The lessee drilled a horizontal well located partly on one of the ranch tracts, now owned by Springer Ranch, and partly under a different tract now owned by Rosalie Sullivan. The surface location of the well was on the Springer Ranch tract.  Springer Ranch argued that, because the surface location was “situated on” its property, it should receive all royalties from the well. Rosalie Sullivan argued that royalties from the well should be allocated between the two tracts based on each tract’s part of the productive lateral of the well.  The trial court agreed with Ms. Sullivan, and the court of appeals affirmed. It construed the parties’ agreement to to allocate royalties on the basis of the percentage of the productive interval of the wellbore on each party’s tract, not on the basis of the well’s surface location.

Springer Ranch challenged the formula adopted by the trial court for allocating production between the two tracts.  That formula was proposed by Ms. Sullivan’s expert, who measured the total length of the wellbore from its first to last take point and the portion of that length on each tract. Springer Ranch argued that the formula should be based on the entire length of the wellbore on each tract, and not just the productive portions. The court of appeals disagreed. It noted that Springer Ranch did not offer any evidence of any other basis for determining how much production was obtained from the parts of the well on each tract, and that the testimony supporting Ms. Sullivan’s allocation method was sufficient evidence to support the trial court’s judgment.

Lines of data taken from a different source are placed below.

-- ==== Sys2Proof/Syntax.lean ====
section
/-! DEFINITION. The commands of the block: one constructor of `Instr` for each row of spec/opcode_table.json, in the table's
order. The table gives the rows no bits and no fields; the operands are those the rules name (log 32). -/

namespace Sys2Proof

/-- The outcome of a DEPOSIT_CLOSE (R140). -/
inductive CloseOutcome where
  | used | unused
deriving DecidableEq, Repr

/-- The cause carried by a JOIN_ANNOUNCE (R18). -/
inductive JoinCause where
  | powerOn | watchdog | brownout | soft
deriving DecidableEq, Repr

/-- The lock state carried by a LIFT_DONE (R154). -/
inductive LockState where
  | locked | unlocked
deriving DecidableEq, Repr

/-- How a read access of the record memory ended (R174). -/
inductive MemRead where
  /-- The device returned what the modelled device holds at the place. -/
  | asHeld
  /-- The device returned these bytes: its contents were changed outside the part, or it is another device (log 3). -/
  | other (bytes : List Byte)
  /-- The read failed. -/
  | failed
deriving DecidableEq, Repr

/-- What a failed or abandoned write has left (R174): the first `completed` units of the operation stand as they were to be
written, the next unit holds `left` laid over its former contents, and the units after it are untouched (log 29). -/
structure Residue where
  completed : Nat
  left : List Byte
deriving DecidableEq, Repr

/-- How the write and read-back accesses of an operation ended (R174). -/
inductive MemWrite where
  /-- Every read-back returned its unit as it was written. -/
  | done
  /-- What the read-back of each unit returned, in the order of the units: the part compares them (R210). A unit past the end of the
  list reads back as it was written. -/
  | readBack (returned : List (List Byte))
  /-- An access failed by itself, and this is what it left. -/
  | failed (r : Residue)
deriving DecidableEq, Repr

/-- The line-rate strap pins (LS1 LS0) and (TS1 TS0), spec 11.5. -/
structure Straps where
  loop : BitVec 2
  trunk : BitVec 2
deriving DecidableEq, Repr

/-- The commands. `tag` is a trunk frame's tag byte and `payload` its payload bytes (11.2); `arg` and `rest` are the payload
bytes after the QUERY subject or the RESET scope; `flags` is an upward frame's flag byte (11.3); `bytes` are bytes as
they arrived on a line. -/
inductive Instr where
  | coldReset (cut : Residue)
  | coldResetRelease (straps : Straps)
  | secondEvent
  | minuteEvent
  | refillTrigger
  | decisionLimitExpiry
  | closeLimitExpiry
  | serviceTimerExpiry
  | dozeWakeDue
  | staleWatch
  | stableClear
  | roundExpiry
  | summary
  | trunkGapTimeout (bytes : List Byte)
  | trunkCrcError (bytes : List Byte)
  | unknownKind (kind tag : Byte) (payload : List Byte)
  | timeSet (tag : Byte) (payload : List Byte)
  | paramPut (tag : Byte) (payload : List Byte)
  | profilePut (tag : Byte) (payload : List Byte)
  | containerPut (tag : Byte) (payload : List Byte)
  | containerDrop (tag : Byte) (payload : List Byte)
  | stationPut (tag : Byte) (payload : List Byte)
  | stationDrop (tag : Byte) (payload : List Byte)
  | stationClear (tag : Byte) (payload : List Byte)
  | windowPut (tag : Byte) (payload : List Byte)
  | classPut (tag : Byte) (payload : List Byte)
  | costPut (tag : Byte) (payload : List Byte)
  | accountPut (tag : Byte) (payload : List Byte)
  | cardPut (tag : Byte) (payload : List Byte)
  | cardDrop (tag : Byte) (payload : List Byte)
  | cacheFlush (tag : Byte) (payload : List Byte)
  | roundLoad (tag : Byte) (payload : List Byte)
  | roundCancel (tag : Byte) (payload : List Byte)
  | holdClear (tag : Byte) (payload : List Byte)
  | passDown (tag : Byte) (payload : List Byte)
  | queryStatus (tag : Byte) (arg : List Byte)
  | queryContainer (tag : Byte) (arg : List Byte)
  | queryStation (tag : Byte) (arg : List Byte)
  | queryAccount (tag : Byte) (arg : List Byte)
  | queryRound (tag : Byte) (arg : List Byte)
  | queryServiceQueue (tag : Byte) (arg : List Byte)
  | resetTraffic (tag : Byte) (rest : List Byte)
  | resetFull (tag : Byte) (rest : List Byte) (cut : Residue)
  | fullResetReplySent (straps : Straps)
  | upstreamFrameSent
  | portGrant
  | memoryAccessTimeout (read : MemRead) (left : Residue)
  | identificationReadComplete (answer : Option (List Byte))
  | headerReadComplete (read : MemRead)
  | restoreRecordReadComplete (read : MemRead)
  | bucketFetchComplete (read : MemRead)
  | missSlotPlacement
  | cardWriteComplete (read : MemRead) (write : MemWrite)
  | recordWriteComplete (write : MemWrite)
  | headerWriteComplete (write : MemWrite)
  | imageFormatComplete (write : MemWrite)
  | headerFormatRequeue
  | loopTurnStart
  | responseWindowExpiry
  | loopByteGapTimeout
  | pollAnswerGarbled (bytes : List Byte)
  | openSlotGarbled (bytes : List Byte)
  | attention (address : Byte)
  | joinAnnounce (serial : Serial) (cause : JoinCause)
  | answerNothing (flags : Byte)
  | dozeNotice (flags : Byte) (interval : Short)
  | depositRequest (flags bay : Byte) (card : Number) (tag : Byte)
  | depositClose (flags bay : Byte) (outcome : CloseOutcome)
  | levelSample (flags bay : Byte) (echo : BitVec 16) (temperature : BitVec 8) (lidOpen : Bool)
  | liftRequest (flags : Byte) (vehicle round : Short) (container : Number)
  | roundEnd (flags : Byte) (vehicle round : Short)
  | liftDone (flags : Byte) (vehicle : Short) (container : Number) (weight : Short) (lock : LockState)
  | passUp (flags : Byte) (bytes : List Byte)
  | trunkBadLength (bytes : List Byte)
  | openSlotSilentFrame (bytes : List Byte)
deriving DecidableEq, Repr

end Sys2Proof
end

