-- ==== Sys2Proof/Machine/Cards.lean ====
section
/-! DEFINITION. The Card Lookup Unit (chapter 6): the card cache, the miss list and its fetches, and the commands CARD_PUT,
CARD_DROP, CACHE_FLUSH and MISS_SLOT_PLACEMENT. -/

namespace Sys2Proof.Machine

/-! ### The card cache (R105, R112) -/

/-- The valid entry that holds a card number (R105). -/
def cacheFind (u : CardLookup) (n : Number) : Option (Fin 32) :=
  u.entries.find fun e => e.any fun r => r.number == n

/-- An entry made the most recently used (R105). -/
def CardLookup.touch (i : Fin 32) (u : CardLookup) : CardLookup :=
  { u with recency := i :: u.recency.filter (· != i) }

/-- The entry an installed card takes (R112): its own, the lowest invalid one, or the least recently used. -/
def installPlace (u : CardLookup) (n : Number) : Option (Fin 32) :=
  match cacheFind u n with
  | some i => some i
  | none =>
    match u.entries.find fun e => e.isNone with
    | some i => some i
    | none => u.recency.getLast?

/-- A card installed as the most recently used (R112). -/
def CardLookup.install (r : CardRecord) (u : CardLookup) : CardLookup :=
  match installPlace u r.number with
  | some i => { u with entries := u.entries.set i (some r) }.touch i
  | none => u

/-- A card number's entry invalidated (R115, R116). -/
def CardLookup.invalidate (n : Number) (u : CardLookup) : CardLookup :=
  match cacheFind u n with
  | some i => { u with entries := u.entries.set i none, recency := u.recency.filter (· != i) }
  | none => u

/-- Every entry invalid (R118, R120). -/
def CardLookup.flush (u : CardLookup) : CardLookup :=
  { u with entries := Table.replicate 32 none, recency := [] }

/-- The GRANTED entries that pass a test take their stale mark (R110). -/
def CardLookup.markStale (p : Bucket → Bool) (u : CardLookup) : CardLookup :=
  { u with missList := u.missList.map fun e => if e.granted && p e.bucket then { e with stale := true } else e }

/-! ### The miss list (R107, R108) -/

/-- The wanted cards with a number added: at 16, the oldest number for which no request waits leaves first (R108). `waiting` holds
the joining request too. -/
def addWanted (wanted : List Number) (waiting : List Waiter) (n : Number) : List Number :=
  if wanted.contains n then wanted
  else if wanted.length < Config.wantedPlaces then wanted ++ [n]
  else wanted.eraseP (fun m => !waiting.any fun w => w.card == m) ++ [n]

/-- A request joins an entry (R107). -/
def MissEntry.join (w : Waiter) (e : MissEntry) : MissEntry :=
  let waiting := e.waiting ++ [w]
  { e with waiting := waiting, wanted := addWanted e.wanted waiting w.card }

/-- An entry made for a bucket with its requests in order: its fetch is asked, QUEUED and not stale (R107, R113). -/
def newEntry (b : Bucket) (waiters : List Waiter) : MissEntry :=
  waiters.foldl (fun e w => e.join w) { bucket := b, waiting := [], wanted := [], granted := false, stale := false }

/-- The phase of a container's pending request (R107). -/
def setPhase (r : Row) (p : Phase) (s : State) : State :=
  { s with au.requests := s.au.requests.map fun q => if q.row = r then { q with phase := p } else q }

/-- A request that misses is placed (R107). -/
def placeMiss (w : Waiter) (s : State) : State :=
  let b := bucketOf w.card
  if s.clu.missList.any (·.bucket == b) then
    setPhase w.row .waitFetch
      { s with clu.missList := s.clu.missList.map fun e => if e.bucket = b then e.join w else e }
  else if s.clu.missList.length < Config.missPlaces then
    setPhase w.row .waitFetch { s with clu.missList := s.clu.missList ++ [newEntry b [w]] }
  else
    setPhase w.row .waitMissSlot { s with clu.slotWait := s.clu.slotWait ++ [w] }

/-- A lookup asked on behalf of a pending request (R106): answered at once, with the decision of R126, or placed as a miss. -/
def lookupCard (q : Request) (s : State) : State :=
  if !validNumber q.card then decideRequest q .unknown false s
  else if s.rmi.absent then decideRequest q .memoryFault false { s with clu.misses := bump s.clu.misses }
  else
    match cacheFind s.clu q.card with
    | some i =>
      let s := { s with clu := (s.clu.touch i) }
      let s := { s with clu.hits := bump s.clu.hits }
      match s.clu.entries.get i with
      | some r => decideRequest q (.found r) false s
      | none => s
    | none => placeMiss { row := q.row, card := q.card } { s with clu.misses := bump s.clu.misses }

/-- A waiting request answered in an event later than its own (R111, R113, R126). -/
def answerWaiter (ans : Number → CardAnswer) (w : Waiter) (s : State) : State :=
  match s.au.requests.find? (·.row == w.row) with
  | some q => decideRequest q (ans w.card) true s
  | none => s

/-- The requests of the slot-wait order that a new entry for the oldest one's bucket takes with it (R113). -/
def slotGroup (w : Waiter) (rest : List Waiter) : List Waiter :=
  w :: rest.filter fun v => bucketOf v.card == bucketOf w.card

/-- A freed miss list place given to the slot-wait order (R113): requests whose card has been installed meanwhile are answered from
the cache until one is placed in a new entry or the order is empty. `fuel` bounds the requests taken. -/
def placeSlotWaiting : Nat → State → State
  | 0, s => s
  | fuel + 1, s =>
    match s.clu.slotWait with
    | [] => s
    | w :: rest =>
      if Config.missPlaces ≤ s.clu.missList.length then s
      else
        match (cacheFind s.clu w.card).bind fun i => (s.clu.entries.get i).map fun r => (i, r) with
        | some (i, r) =>
          let s := { s with clu := { s.clu with slotWait := rest }.touch i }
          placeSlotWaiting fuel (answerWaiter (fun _ => .found r) w s)
        | none =>
          let group := slotGroup w rest
          let s := { s with
            clu.slotWait := rest.filter fun v => bucketOf v.card != bucketOf w.card
            clu.missList := s.clu.missList ++ [newEntry (bucketOf w.card) group] }
          group.foldl (fun s v => setPhase v.row .waitFetch s) s

/-- The slot-wait order served while a place is free (R113). -/
def serveSlotWait (s : State) : State := placeSlotWaiting s.clu.slotWait.length s

/-- The wanted cards found in a bucket as read installed, in wanted order (R111, R112). -/
def installWanted (slots : List SlotReading) (wanted : List Number) (u : CardLookup) : CardLookup :=
  wanted.foldl (fun u n => match cardIn slots n with
    | some r => u.install r
    | none => u) u

/-- A bucket fetch completed (R111). `read` is the bucket as read, `none` when the read failed as a whole (R104, R177). -/
def completeFetch (b : Bucket) (read : Option (List Byte)) (s : State) : State :=
  match s.clu.missList.find? fun e => e.bucket == b && e.granted with
  | none => s
  | some e =>
    let slots := readBucket read
    let errors := if read.isNone then 1 else badSlots slots
    let s := { s with clu.memoryErrors := bump s.clu.memoryErrors errors }
    let s := if e.stale then s else { s with clu := installWanted slots e.wanted s.clu }
    let s := e.waiting.foldl (fun s w => answerWaiter (searchBucket slots) w s) s
    serveSlotWait { s with clu.missList := s.clu.missList.filter (·.bucket != b) }

/-! ### Card writes (R115, R116) -/

/-- A card write accepted: the cache entry invalidated, the GRANTED fetches of the bucket marked stale, the write queued. -/
def acceptCardWrite (n : Number) (body : WriteBody) (kind : CommandKind) (tag : Byte) (s : State) : State :=
  let u := (s.clu.invalidate n).markStale fun b => b == bucketOf n
  queueWrite body (some { kind := kind.code, tag := tag }) { s with clu := u }

/-- A card write judged after its fields (R115, R116). -/
def judgeCardWrite (n : Number) (body : WriteBody) (kind : CommandKind) (tag : Byte) (s : State) : State :=
  if s.rmi.absent then answer kind tag .memoryFault s
  else if writesFull s then answer kind tag .busy s
  else acceptCardWrite n body kind tag s

/-- CARD_PUT (R115). -/
def cardPutCommand (tag : Byte) (payload : List Byte) : State → State :=
  takeCommand .cardPut tag (cardPutArgs payload) false fun card s =>
    match card with
    | none => answer .cardPut tag .badField s
    | some card => judgeCardWrite card.number (.cardPut card) .cardPut tag s

/-- CARD_DROP (R116). -/
def cardDropCommand (tag : Byte) (payload : List Byte) : State → State :=
  takeCommand .cardDrop tag (numberArgs payload) false fun n s =>
    if !validNumber n then answer .cardDrop tag .badField s
    else judgeCardWrite n (.cardDrop n) .cardDrop tag s

/-- CACHE_FLUSH (R118). -/
def cacheFlushCommand (tag : Byte) (payload : List Byte) : State → State :=
  takeCommand .cacheFlush tag (noArgs payload) false fun _ s =>
    answer .cacheFlush tag .ok { s with clu := s.clu.flush.markStale fun _ => true }

/-- CARD_PUT (R115). -/
def execCardPut (tag : Byte) (payload : List Byte) (s : State) : Host.Outcome State Fault Refusal :=
  whenRunning (cardPutCommand tag payload) s

/-- CARD_DROP (R116). -/
def execCardDrop (tag : Byte) (payload : List Byte) (s : State) : Host.Outcome State Fault Refusal :=
  whenRunning (cardDropCommand tag payload) s

/-- CACHE_FLUSH (R118). -/
def execCacheFlush (tag : Byte) (payload : List Byte) (s : State) : Host.Outcome State Fault Refusal :=
  whenRunning (cacheFlushCommand tag payload) s

/-- MISS_SLOT_PLACEMENT (R113): a free place of the miss list given to the slot-wait order (log 11). -/
def execMissSlotPlacement (s : State) : Host.Outcome State Fault Refusal :=
  whenRunning serveSlotWait s

end Sys2Proof.Machine
end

This kind of situation often arises where a portion of a tract subject to a lease is burdened by a non-participating royalty interest.  If a well drilled on the lease is partly located on the tract burdened by the NPRI, there must be some method of allocating production to the NPRI tract for purposes of paying royalties.  Most operators use the method adopted by the court in the Springer Ranch case, although I have seen no case law approving such a method.  Note that the Springer Ranch case is based on the parties’ express agreement as to how production should be allocated.  In most cases, there will be no express agreement.

It should also be noted that the Springer Ranch case has nothing to do with the “allocation well” controversy, which arises when an operator drills a horizontal well crossing from one lease to another without pooling the two leases together. In Springer Ranch, there was no dispute that the lessee had the right to drill the well.